DATASET
/-- Put the tokens of the aggregate bucket. -/
def setAgg (n : Int) (s : State) : State := { s with recd.aggTok := n, recd.aggAt := s.time.tns }

/-- Take an aggregate token, into a deficit of AGG at most. -/
def takeAgg (s : State) : State :=
  setAgg (max (aggNow s - Int.ofNat nsPerSec) (-(Int.ofNat (s.cfg.recd.agg * nsPerSec)))) s

/-- The event is exempt from the rate limits: DIGEST, CHAFF_SUMMARY, last-gasp and digest records (R455). -/
def exempt (w : Wait) : Bool := w.ev.code == 0x0980 || w.ev.code == 0x0981 || w.lg.isSome || w.hw

/-- The severity of a waiting event. -/
def waitSev (s : State) (w : Wait) : Nat := (sevOf s w.ev.code).getD 0

/-- The rate limit of R455: the tokens are taken, or the event is refused. -/
def rateLimit (w : Wait) (s : State) : Option State :=
  let c := w.ev.code
  if exempt w then some (takeAgg s)
  else
    let t := tokNow s c
    if t < nsPerSec then none
    else if waitSev s w ≥ 2 then some (takeAgg (setTok c (t - nsPerSec) s))
    else if aggNow s < Int.ofNat nsPerSec then none
    else some (setAgg (aggNow s - Int.ofNat nsPerSec) (setTok c (t - nsPerSec) s))

/-- An event is dropped to Chaff (R458, R460). -/
def toChaff (code : Nat) (s : State) : State :=
  let up (t : Tab Nat) := Tab.set 0 t code (sat 32 (Tab.get 0 t code + 1))
  { s with recd.chaff := up s.recd.chaff, recd.delta := up s.recd.delta, recd.drop := sat 32 (s.recd.drop + 1) }

/-! ## Sequence numbers (R467) -/

/-- A raised SEQ_RES still waits for a write that can complete. -/
def resWaits (s : State) : Bool := s.recd.resTb || (s.recd.resDev && nvOn s)

/-- The next SEQ may be used. -/
def seqFree (s : State) : Bool :=
  decide (s.recd.next < if resWaits s then s.recd.seqRes - 1048576 else s.recd.seqRes)

/-- SEQ_RES becomes `res` in the device and, where it can be written, in the time block (R467). -/
def seqResTo (res : Nat) (s : State) : State :=
  let s1 := { s with recd.seqRes := res, recd.resDev := true, nv.tb.seqResHi := res / 1048576 }
  nvQueue 1 (if s1.nv.refuse then { s1 with recd.resTb := true } else { tbWrite s1 with recd.resTb := false })

/-- SEQ_RES rises by 2^20 and both stores are written (R467); the time block is written by hardware. -/
def raiseRes (s : State) : State := seqResTo (s.recd.seqRes + 1048576) s

/-- SEQ_RES rises when the next SEQ comes within 2^19 of it. -/
def keepRes (s : State) : State := if s.recd.next + 524288 ≥ s.recd.seqRes then raiseRes s else s

/-! ## Digests (R463 to R465) -/

/-- An event joins a digest entry. -/
def digJoin (e : DigEnt) (key : Option Int) (sev n tns0 tns1 : Nat) : DigEnt :=
  let fresh := e.count = 0
  let noval := e.noval || key.isNone
  let k := key.getD 0
  { noval := noval, sev := sev, count := sat 32 (e.count + n)
    first := if fresh then tns0 else e.first, last := tns1
    lo := if noval then 0 else if fresh then k else min e.lo k
    hi := if noval then 0 else if fresh then k else max e.hi k }

/-- The key value of an event: the int32 at payload offset 0 (R464). -/
def keyOf (payload : List Byte) : Option Int := if payload.length < 4 then none else some (fldI payload 0 4)

/-- An event is added to its code's digest entry, or beyond 256 codes to the overflow entry (R463). -/
def digAdd (code sev tns : Nat) (payload : List Byte) (s : State) : State :=
  let have_ := (Tab.get none s.recd.dig code).isSome
  let codes := (s.recd.dig.filter (·.1 != 0xFFFF)).length
  let s1 := { s with recd.digTotal := sat 32 (s.recd.digTotal + 1) }
  if have_ || codes < 256 then
    let e := digJoin ((Tab.get none s1.recd.dig code).getD {}) (keyOf payload) sev 1 tns tns
    { s1 with recd.dig := Tab.set none s1.recd.dig code (some e) }
  else
    let e := digJoin ((Tab.get none s1.recd.dig 0xFFFF).getD {}) (some 0) Config.overflowSev 1 tns tns
    { s1 with recd.dig := Tab.set none s1.recd.dig 0xFFFF (some e) }

/-- The 32 bytes of a digest entry (R464). -/
def digBytes (ce : Nat × DigEnt) : List Byte :=
  let e := ce.2
  le 2 ce.1 ++ le 1 (b2n e.noval + 2 * b2n (e.count == 4294967295)) ++ le 1 e.sev ++ le 4 e.count ++
    le 8 e.first ++ le 8 e.last ++ leI 4 e.lo ++ leI 4 e.hi

/-- The digest's entries in ascending CODE, the overflow entry last. -/
def digList (s : State) : List (Nat × DigEnt) := s.recd.dig.filterMap fun ce => ce.2.map fun e => (ce.1, e)

/-- Cut a list into runs of `per`; `n` bounds the number of runs. -/
def chunks {α : Type} (per : Nat) : Nat → List α → List (List α)
  | 0, _ => []
  | n + 1, l => if l.isEmpty then [] else l.take per :: chunks per n (l.drop per)

/-- The runs of a list, at least one. -/
def parts {α : Type} (per : Nat) (l : List α) : List (List α) :=
  let c := chunks per (l.length / per + 1) l
  if c.isEmpty then [[]] else c

/-- The DIGEST payloads of a digest with its phases and start (R465). -/
def digPayloads (phases start : Nat) (s : State) : List (List Byte) :=
  let ps := parts 30 (digList s)
  ps.zipIdx.map fun p =>
    le 1 phases ++ le 1 (p.2 + 1) ++ le 1 ps.length ++ le 1 0 ++ le 8 start ++ le 4 s.recd.digTotal ++ le 4 0 ++
      p.1.flatMap digBytes

/-- A DIGEST event forms its records, which stand in its place, and the digest is cleared (R465). -/
def digForm (w : Wait) (rest : List Wait) (s : State) : State :=
  let ps := digPayloads (fld w.ev.payload 0 1) (fld w.ev.payload 1 8) s
  { s with recd.produced := ps.map (fun p => { w with ev.payload := p }) ++ rest
           recd.dig := [], recd.digTotal := 0 }

/-! ## Admission (R455 to R457) -/

/-- The payload of a record, with the trailer of one from the last-gasp ring (R454). -/
def recPayload (w : Wait) : List Byte := match w.lg with
  | some (seq, tns, wall) => w.ev.payload ++ le 8 tns ++ le 8 (match wall with
      | some x => x.toNat
      | none => 0) ++ le 4 seq ++ le 4 0
  | none => w.ev.payload

/-- SRC of a code (R452): the subsystem of a device code; a user code is raised by Husk (R211). -/
def recSrc (code : Nat) : Nat := if code ≥ 0x8000 then 5 else code / 128

/-- The record an event becomes (R451, R456). -/
def recOf (w : Wait) (s : State) : Rec :=
  { seq := s.recd.next, code := w.ev.code
    sevf := at' 5 (b2n s.time.wallOfs.isNone) + at' 3 (b2n w.lg.isSome) +
      at' 2 (b2n (w.hw || w.ev.code == 0x0980)) + waitSev s w
    src := recSrc w.ev.code, tns := s.time.tns, wall := wallOf s, payload := recPayload w, ix := w.ev.ix }

/-- An event takes the next SEQ and a staging buffer (R456). -/
def takeIn (w : Wait) (s : State) : State :=
  keepRes { s with recd.staging := s.recd.staging ++ [recOf w s], recd.next := s.recd.next + 1 }

/-- The staging buffers that are busy: those of records not yet complete (R456, R457). -/
def stageBusy (s : State) : Nat := (s.recd.staging.filter (!·.done)).length

/-- A staging buffer and a SEQ are free. -/
def roomFor (s : State) : Bool := decide (stageBusy s < 8) && seqFree s
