-- ==== Sys2Proof/Machine/Frame.lean ====
section
/-! DEFINITION. Frame flow (chapter 1): the frame boundary, the acquisition cut-off, the commit point and the mode
words. -/

namespace Sys2Proof.Machine

/-! ## The grid of boundaries -/

/-- The first multiple of `p` above `t0` that lies at or after `now`, counted from `t0` (R14): the next boundary. -/
def nextGrid (t0 p now : Nat) : Nat := t0 + p * max 1 ((now - t0 + p - 1) / p)

/-- The first instant from `t` on whose segment time `t + o` is a multiple of `p` (R393). -/
def nextSeg (o : Int) (p t : Nat) : Nat := (t + (-(Int.ofNat t + o)) % (p : Int)).toNat

/-- `t` is a multiple of `p` in segment time. -/
def onSeg (o : Int) (p t : Nat) : Bool := (Int.ofNat t + o) % (p : Int) == 0

/-- The device re-phases at this boundary (R393): GRID_OK is 0, the servo is LOCKED and every string stands open. -/
def rephaseDue (s : State) : Bool := !s.time.gridOk && s.time.servo == .locked && allOpen s

/-- The instant of the boundary due at `t`, for the period `p` of the frame it starts (R393): the boundary moves to the
grid, or a changed period takes it off the grid. The gap recorded is the time between the two boundaries (DEDUCED,
assumption 102). -/
def gridStep (p t : Nat) (s : State) : State :=
  match s.time.segOfs with
  | none => { tnsTo t s with sys.t0 := t, time.gridOk := false }
  | some o =>
    if rephaseDue s then
      let u := nextSeg o p t
      emit 0x0103 (le 4 (sat 32 (u - s.sys.t0))) { tnsTo u s with sys.t0 := u, time.gridOk := true }
    else { tnsTo t s with sys.t0 := t, time.gridOk := onSeg o p t }

/-! ## Modes at a boundary -/

/-- The fields in which SYS_MODE_ACT differs from the request in force (R30). -/
def modeDiff (req act : Word) : BitVec 6 :=
  let d (hi lo k : Nat) := if bits req hi lo = bits act hi lo then 0 else 2 ^ k
  BitVec.ofNat 6 (d 17 16 0 + d 25 24 1 + d 27 26 2 + d 23 22 3 + d 21 20 4 + d 15 0 5)

/-- Throttle actions follow throttle, which every L-die sensor's failure enters (R410, R412). -/
def throttleActs (s : State) : State :=
  let s1 := if s.therm.lBlind && !s.therm.throtOn then
      throttleEnter ((hiReported s (rangeFrom 16 4)).map fun x => (x.1, 0xFF)) s else s
  { s1 with therm.acting := s1.therm.throtOn }

/-- The scheduled request comes into force (R29); a change of PAIR_SPLIT or ACQ for the following boundary schedules its
hand-over (R362). -/
def modeRequests (s : State) : State :=
  let force := s.sys.modeNext.getD s.sys.modeForce
  let s1 := { s with sys.modeForce := force, sys.modeNext := s.sys.modeLater, sys.modeLater := none }
  match s1.sys.modeNext with
  | some m =>
    if bits m 15 0 ≠ bits force 15 0 ∨ bits m 17 16 ≠ bits force 17 16 then
      { s1 with pairs.handAt := s1.pairs.handAt ++ [s1.time.frm + 1] }
    else s1
  | none => s1

/-- N_ACQ of a node at a boundary (R138): a confirmed write applies at its APPLY_SEQ, and when ACQ or BAL has changed a
node counts as confirmed only when it runs the new modes. -/
def nodeBoundary (changed : Bool) (s : State) (n0 : Node) : Node :=
  let n := ofsApply n0
  let n1 := match n.acqReq with
    | some (m, c, q) => if q = s.time.frm.toNat % 256 then { n with acqMode := m, comp := c, acqReq := none } else n
    | none => n
  if changed then { n1 with acqOk := acqMatch s n1, rxA := none, rxB := none }
  else { n1 with acqOk := n1.acqOk || acqMatch s n1, rxA := none, rxB := none }

/-- N_ACQ is written to the nodes that do not run the modes in force and have no such write under way: the change was the
device's own and could not be announced. -/
def acqCatchUp (r : Nat) (s : State) : State :=
  (positions s r).foldl (fun s p =>
    let n := nodeOf s r p
    let under := n.acqReq.isSome || (ringOf s r).mgmt.any fun m => m.write && m.addr == 0x30 && m.pos == p
    if n.kind = 0 || n.acqOk || under then s
    else acqWrite r p (acqMode s) (n.kind == 1 && compMode s && n.coup.valid) s.time.frm.toNat s) s

/-- The nodes of both rings at a boundary: the slots of the last frame go, each node is read from the port it still reaches
(R117), and N_ACQ follows the modes. -/
def nodesBoundary (changed : Bool) (s : State) : State :=
  [0, 1].foldl (fun s r =>
    let s1 := modRing s r fun x => { x with
      collected := false, measured := false, nodes := x.nodes.map fun pn => (pn.1, nodeBoundary changed s pn.2) }
    acqCatchUp r (reach r s1)) s

/-- SYS_MODE_ACT is formed, and MODE_LIMITED rises for a field that comes to differ (R30). -/
def modeTake (s : State) : State :=
  let act := modeActOf s s.sys.modeForce
  let diff := modeDiff s.sys.modeForce act
  emitIf (diff &&& ~~~s.sys.modeLim != 0) 0x0787 (le 4 s.sys.modeForce.toNat ++ le 4 act.toNat)
    { s with sys.modeAct := act, sys.modeLim := diff }

/-- VCORE from this boundary on (R412, R548): forced for BIST, at the floor in RUN-ECO and throttle, raised after tight
kernel work. -/
def vcoreBoundary (s : State) : State :=
  if s.pwr.force = 1 then s
  else if bits s.sys.modeAct 25 24 = 1 then { s with pwr.vcore := 1, pwr.loose := 0, pwr.tight := false }
  else if s.pwr.tight then { s with pwr.vcore := 3, pwr.loose := 0, pwr.tight := false }
  else if s.pwr.vcore = 3 then s
  else { s with pwr.vcore := 2 }

/-- The units at a boundary (R354, R358, R362, R367): an UNVERIFIED pair runs as split, the cells of quarantined pairs are
placed, and a changed ACQ changes the capacities. In Fast mode this waits for the commit of the frame before. -/
def unitsBoundary (s : State) : State :=
  let s1 := unverSplit s
  let s2 := { s1.pairs.fill.foldl (fun s q => fillRule q s) s1 with pairs.fill := [] }
  let s3 := if s2.pairs.dbg.state != .none && decide (upper s2 < 3) then dbgEnd 3 s2 else s2
  settle s3

/-- A change of SYS_MODE_ACT.ACQ (R331, R362): windows end, and the cells are assigned anew by a hand-over. -/
def acqChanged (s : State) : State :=
  let s1 := winEndAll s
  if s1.pairs.handDone == some s1.time.frm && s1.sys.run.kernel then evenRule (acqMode s1) s1
  else { s1 with pairs.handAt := s1.pairs.handAt ++ [s1.time.frm] }

/-- Compensated mode has come into force: coupling identification is due on every cell node (R147). -/
def coupWanted (old : Word) (s : State) : State :=
  if bits old 27 26 ≠ 1 ∧ compMode s then acqCoupId s else s

/-- The modes of a new frame. -/
def modesBoundary (s0 : State) : State :=
  let old := s0.sys.modeAct
  let s1 := modeTake s0
  let act := s1.sys.modeAct
  let acq := decide (bits old 17 16 ≠ bits act 17 16)
  let s2 := nodesBoundary (!sameAcq old act) s1
  let s3 := coupWanted old (if acq then acqChanged s2 else s2)
  vcoreBoundary (if bits old 23 22 ≠ bits act 23 22 then winDiscard s3 else s3)

/-- FRAME_BOUNDARY (R14, R29, R30, R104, R387, R393, R412, R433): at the next boundary of the grid the ledger counts the
frame that ends, FRM increments, throttle actions and scheduled modes take effect, and TRIG leaves all four ring
ports. -/
def execFrameBoundary (s : State) : Host.Outcome State Fault Refusal :=
  .next (if !s.sys.run.acq || s.sys.frameOpen || (s.sys.commitDue && acqMode s != 1) then s
    else
      let t := nextGrid s.sys.t0 (period s) s.time.tns
      let s1 := throttleActs (modeRequests (frmNext (ledgFrame s)))
      let new := bits (modeActOf s1 s1.sys.modeForce) 17 16
      let s2 := gridStep (periodOf new) t s1
      let s3 := curBoundary (modesBoundary { s2 with sys.frameOpen := true })
      let s4 := if s3.sys.commitDue then s3 else unitsBoundary s3
      settle (if s4.pwr.state == .standby then stopAcq s4 else s4))

/-! ## Cut-off and commit point -/

/-- The acquisition cut-off after t0 (R14, R15). -/
def cutNs (mode : Nat) : Nat := if mode = 1 then 120000 else if mode = 2 then 2000000 else 350000

/-- The auxiliary inputs are converted in this frame (R183): every frame, in Fast mode every fourth. -/
def auxDue (s : State) : Bool := acqMode s != 1 || decide (s.time.frm.toNat % 4 = 0)

/-- Converted AUX codes (R183). -/
def auxTake (aux : List Nat) (s : State) : State :=
  if auxDue s then
    { s with cur.aux := (List.range 8).foldl (fun t i => Tab.set 0 t i (sat 16 (aux.getD i 0))) [], cur.auxDone := true }
  else s

/-- Both Husk copies compare the frame's values in their slots (R19, R199). -/
def frameCompare (s : State) : State := modBoth s fun h => slotsCount s h

/-- The charge between the last two sample instants has been taken. -/
def chargeTaken (s : State) : State :=
  (List.range 4).foldl (fun s i => modCurStr s i fun x => { x with qS := 0 }) s

/-- ACQUISITION_CUT_OFF (R14, R15, R102, R143, R153, R199, R228, R229): the frame's records close, what did not arrive is
MISSING, the aggregates close and are compared, the monitors are evaluated, COMMAND leaves, and the closed records go to
estimation, kernel, Winnow and ledger. `aux`: the codes of the auxiliary inputs. -/
def execAcquisitionCutOff (aux : List Nat) (s : State) : Host.Outcome State Fault Refusal :=
  .next (if !s.sys.run.acq || !s.sys.frameOpen || s.sys.commitDue then s
    else
      let s1 := acqClose (curClose (auxTake aux (tnsTo (max s.time.tns (s.sys.t0 + cutNs (acqMode s))) s)))
      let s2 := frameCompare ((strings s1).foldl (fun s i => crossCheck i s) s1)
      let s3 := ledgVsum (monitorsClose s2)
      let s4 := { s3 with sys.frmCut := s3.time.frm, sys.frameOpen := false, sys.commitDue := true }
      settle (chargeTaken (winCutOff (krnCutOff (estCutOff s4)))))

/-- The margin of the kernel work before the commit point decides VCORE (R548). -/
def kernelMargin (slackNs : Nat) (s : State) : State :=
  if !s.sys.run.kernel then s
  else if slackNs < 100000 then { s with pwr.tight := true, pwr.loose := 0 }
  else if s.pwr.vcore = 3 then { s with pwr.loose := min 1000 (s.pwr.loose + 1) }
  else s

/-- COMMIT_POINT (R14, R16, R18, R262, R336, R548): verified steps commit and publish, unfinished ones are abandoned and
LATE, and Winnow, estimation and the Tally engine take the committed frame. `slackNs`: how long before the commit point
the kernel work ended. -/
def execCommitPoint (slackNs : Nat) (s : State) : Host.Outcome State Fault Refusal :=
  .next (if !s.sys.commitDue then s
    else
      let s1 := krnCommit { s with sys.frmCommit := s.sys.frmCut, sys.commitAt := some s.time.tns }
      let n := ((cells s1).filter fun c => (kCell s1 c).outStat.getLsbD 1).length
      let s2 := emitIf (n != 0) 0x0500 (le 4 n ++ le 4 s1.sys.frmCommit.toNat) s1
      let s3 := tallyUpdate (estCommit (winCommit s2))
      let s4 := kernelMargin slackNs { s3 with sys.sumDue := true, sys.commitDue := false }
      settle (if s4.sys.frameOpen then unitsBoundary s4 else s4))

/-! ## SYS_MODE -/

/-- A SYS_MODE value sets a reserved encoding (R27, R28). -/
def modeReserved (v : Word) : Bool :=
  decide (bits v 27 26 = 3 ∨ bits v 25 24 ≥ 2 ∨ bits v 17 16 = 3)

end Sys2Proof.Machine
end

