-- ==== Sys2Proof/Certificates/Slice0/Obligations.lean ====
section
/-! DEFINITION. The statements about the model that the provers take: what each command does, when it completes, and what
it leaves unchanged. -/

open Sys2Proof Sys2Proof.Machine

/-- A step runs the command at the front of the queue on the state with the queue's rest. With no command waiting it
leaves a device without a clock as it is, and otherwise a nanosecond of TNS passes (R385, R547). The queue and the
tick of 1 ns are the model's choice (Assumption 1). -/
def Obligations.StepRunsFront : Prop :=
  (∀ c rest s, s.pending = c :: rest → step s = exec c { s with pending := rest }) ∧
  (∀ c s, step { s with pending := c :: s.pending } = exec c s) ∧
  (∀ s, s.pending = [] → noClock s = true → step s = .next s) ∧
  (∀ s, s.pending = [] → noClock s = false → ∃ t, step s = .next t ∧ t.time.tns = s.time.tns + 1 ∧ t.pending = [])

/-- Every control register reads 0 after reset, but for those of the table of R632, which read what it gives: SYS_REV
as built, the MID from OTP and the stored tamper count among them. -/
def Obligations.ResetValues : Prop :=
  (∀ p a, a < 0x17000 → a % 4 = 0 → a ≠ 0x0004 → a ≠ 0x14010 → a ≠ 0x14014 → a ≠ 0x14018 →
    readWord p a State.reset = resetWord a) ∧
  (∀ p s, readWord p 0x0004 s = Config.sysRev ∧ readWord p 0x14010 s = w32 (half 0 s.sec.mid.toNat) ∧
    readWord p 0x14014 s = w32 (half 1 s.sec.mid.toNat) ∧ readWord p 0x14018 s = w32 s.nv.keys.tamper)

/-- After reset IMGSTAGE is in its canonical form with nothing staged (R52) and reads 0 everywhere, and no command
waits. The 0 that an unstaged byte reads as and the empty queue are the model's choice (Assumptions 1 and 15). -/
def Obligations.ResetStaging : Prop :=
  stagingWf State.reset ∧ (∀ a, Tab.get 0 State.reset.img.stage a = 0) ∧ State.reset.pending = []

/-- Every step keeps IMGSTAGE in its canonical form and within its 2 MiB (R52), and changes neither the MID nor the
device key, which are in OTP (R525). The form of IMGSTAGE is the model's (Assumption 15). -/
def Obligations.StepsKeep : Prop :=
  ∀ s t, stagingWf s → step s = .next t →
    stagingWf t ∧ t.sec.mid = s.sec.mid ∧ t.sec.devKey = s.sec.devKey

/-- Every command completes, leaves the queue, and leaves as it was every part of the state that is not listed for it;
the parts together cover every field of the state. No command faults or refuses. -/
def Obligations.CommandFrame : Prop :=
  ∀ c s, ∃ t, exec c s = .next t ∧ t.pending = s.pending ∧ ∀ p, p ∉ touched c → Part.same s t p

/-- SYS_MODE takes the value written and holds it for the boundaries to come (R29, R30). ABORT_STAGE empties IMGSTAGE
(R52) and CANCEL gives up the waiting image (R57). RESYNC is noted, SYNC_EN is stored, and clearing it frees the servo
(R390, R403); TIME_WALL_SET_HI sets the wall clock (R395); HOLD_CLR ends the thermal hold (R415). RINGn_CTRL.ENUM is
taken while the ring's strings stand open and only then (R115); MEAS starts a measurement of every node (R131);
COUP_ID asks for coupling identification of every cell node in Compensated mode (R147, R161) and OW_NOW for an
open-wire test of every cell node (R161). The requests are one-word writes (Assumption 16). -/
def Obligations.WritesSystem : Prop :=
  (∀ h p v s, freshWr h p s → modeReserved v = false →
    completes (.sysModeWrite h p v) s fun t =>
      t.sys.mode = v &&& 0x0FF3FFFF ∧ t.sys.modeLater = some (v &&& 0x0FF3FFFF)) ∧
  (∀ h p s, freshWr h p s → commitBusy s = false →
    completes (.imgAbortStage h p) s fun t => t.img.stage = [] ∧ t.img.stageLen = 0) ∧
  (∀ h p s, freshWr h p s → s.img.pending ≠ .none → s.img.state ≠ .activating → s.img.coldStep = 0 →
    completes (.imgCancel h p) s fun t => t.img.pending = .none ∧ t.img.hotAt = none ∧ t.img.waiting = .sprout) ∧
  (∀ h p s, freshWr h p s →
    completes (.timeResyncRequest h p) s fun t =>
      t.time.resync = true ∧ t.time.syncEn = s.time.syncEn ∧ t.time.tns = s.time.tns) ∧
  (∀ h p on s, freshWr h p s →
    completes (.syncEnWrite h p on) s fun t =>
      t.time.syncEn = on ∧ (on = false → t.time.servo = .free ∧ t.time.rate = 0) ∧ (on = true → t.time.rate = s.time.rate)) ∧
  (∀ h p hi s, freshWr h p s →
    completes (.timeWallSet h p hi) s fun t =>
      t.time = { s.time with
        wallOfs := some (Int.ofNat (hi.toNat * 4294967296 + s.time.wallSetLo.toNat) - Int.ofNat s.time.tns) }) ∧
  (∀ h s, freshWr h true s → s.nv.tb.hold = true →
    completes (.thermHoldClr h true) s fun t => t.nv.tb.hold = false) ∧
  (∀ h p r s, freshWr h p s → (ringOf s r.val).state ≠ .off → (ringOf s r.val).state ≠ .sleeping →
    (∀ n ∈ s.cfg.topo.nodes, n.ring = r.val → standsOpen s n.string = true) →
    completes (.ringEnumRequest h p r) s fun t =>
      (ringOf t r.val).enumReq = true ∧ (ringOf t r.val).inService = false) ∧
  (∀ h p r s, freshWr h p s → (ringOf s r.val).state ≠ .off → (ringOf s r.val).state ≠ .sleeping →
    (∃ n ∈ s.cfg.topo.nodes, n.ring = r.val ∧ standsOpen s n.string = false) →
    completes (.ringEnumRequest h p r) s fun t =>
      (ringOf t r.val).enumReq = (ringOf s r.val).enumReq ∧ (ringOf t r.val).inService = (ringOf s r.val).inService) ∧
  (∀ h p r s, freshWr h p s → (ringOf s r.val).state ≠ .off → (ringOf s r.val).state ≠ .sleeping →
    completes (.ringMeasRequest h p r) s fun t =>
      (ringOf t r.val).measLeft = (ringOf s r.val).nodes.length ∧ (ringOf t r.val).measPos = 0) ∧
  (∀ h p s, freshWr h p s → s.sys.run.acq = true → compMode s = true →
    completes (.acqCoupId h p) s fun t =>
      t.acq = s.acq ∧ ∀ rp ∈ cellNodes s, (nodeOf t rp.1 rp.2).coup.want = true) ∧
  (∀ h p s, freshWr h p s → s.sys.run.acq = true →
    completes (.acqOwNow h p) s fun t =>
      t.acq = s.acq ∧ ∀ rp ∈ cellNodes s, (nodeOf t rp.1 rp.2).ow.want = true)

/-- FRM advances at a boundary and the frame opens. At the cut-off the frame closes and its commit is due. At the
commit point FRM_COMMIT is the cut-off frame and its summary is due. The summary stage makes FRM_SUM the committed
frame (R14, R278). When each falls is the sender's (Assumption 2). -/
def Obligations.FrameCompletes : Prop :=
  (∀ s, s.sys.run.acq = true → s.sys.frameOpen = false → (s.sys.commitDue = false ∨ acqMode s = 1) →
    s.pwr.state ≠ .standby →
    completes .frameBoundary s fun t => t.time.frm = s.time.frm + 1 ∧ t.sys.frameOpen = true) ∧
  (∀ aux s, s.sys.run.acq = true → s.sys.frameOpen = true → s.sys.commitDue = false →
    completes (.acquisitionCutOff aux) s fun t =>
      t.sys.frameOpen = false ∧ t.sys.commitDue = true ∧ t.sys.frmCut = s.time.frm ∧ t.time.frm = s.time.frm) ∧
  (∀ ns s, s.sys.commitDue = true →
    completes (.commitPoint ns) s fun t =>
      t.sys.frmCommit = s.sys.frmCut ∧ t.sys.commitAt = some s.time.tns ∧ t.sys.sumDue = true ∧ t.sys.commitDue = false) ∧
  (∀ s, sumNow s = true →
    completes .summaryStage s fun t =>
      t.sys.frmSum = s.sys.frmCommit ∧ t.sys.sumDue = false)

WORK ITEM
All lines above from the one containing "commit point -/" to the one containing "s3 with sys.frmCut" must be repeated exactly, both lines included, and no others.

TASK RESPONSE
/-! ## Cut-off and commit point -/

/-- The acquisition cut-off after t0 (R14, R15). -/
def cutNs (mode : Nat) : Nat := if mode = 1 then 120000 else if mode = 2 then 2000000 else 350000

/-- The auxiliary inputs are converted in this frame (R183): every frame, in Fast mode every fourth. -/
def auxDue (s : State) : Bool := acqMode s != 1 || decide (s.time.frm.toNat % 4 = 0)

/-- Converted AUX codes (R183). -/
def auxTake (aux : List Nat) (s : State) : State :=
  if auxDue s then
    { s with cur.aux := (List.range 8).foldl (fun t i => Tab.set 0 t i (sat 16 (aux.getD i 0))) [], cur.auxDone := true }
  else s

/-- Both Husk copies compare the frame's values in their slots (R19, R199). -/
def frameCompare (s : State) : State := modBoth s fun h => slotsCount s h

/-- The charge between the last two sample instants has been taken. -/
def chargeTaken (s : State) : State :=
  (List.range 4).foldl (fun s i => modCurStr s i fun x => { x with qS := 0 }) s

/-- ACQUISITION_CUT_OFF (R14, R15, R102, R143, R153, R199, R228, R229): the frame's records close, what did not arrive is
MISSING, the aggregates close and are compared, the monitors are evaluated, COMMAND leaves, and the closed records go to
estimation, kernel, Winnow and ledger. `aux`: the codes of the auxiliary inputs. -/
def execAcquisitionCutOff (aux : List Nat) (s : State) : Host.Outcome State Fault Refusal :=
  .next (if !s.sys.run.acq || !s.sys.frameOpen || s.sys.commitDue then s
    else
      let s1 := acqClose (curClose (auxTake aux (tnsTo (max s.time.tns (s.sys.t0 + cutNs (acqMode s))) s)))
      let s2 := frameCompare ((strings s1).foldl (fun s i => crossCheck i s) s1)
      let s3 := ledgVsum (monitorsClose s2)
      let s4 := { s3 with sys.frmCut := s3.time.frm, sys.frameOpen := false, sys.commitDue := true }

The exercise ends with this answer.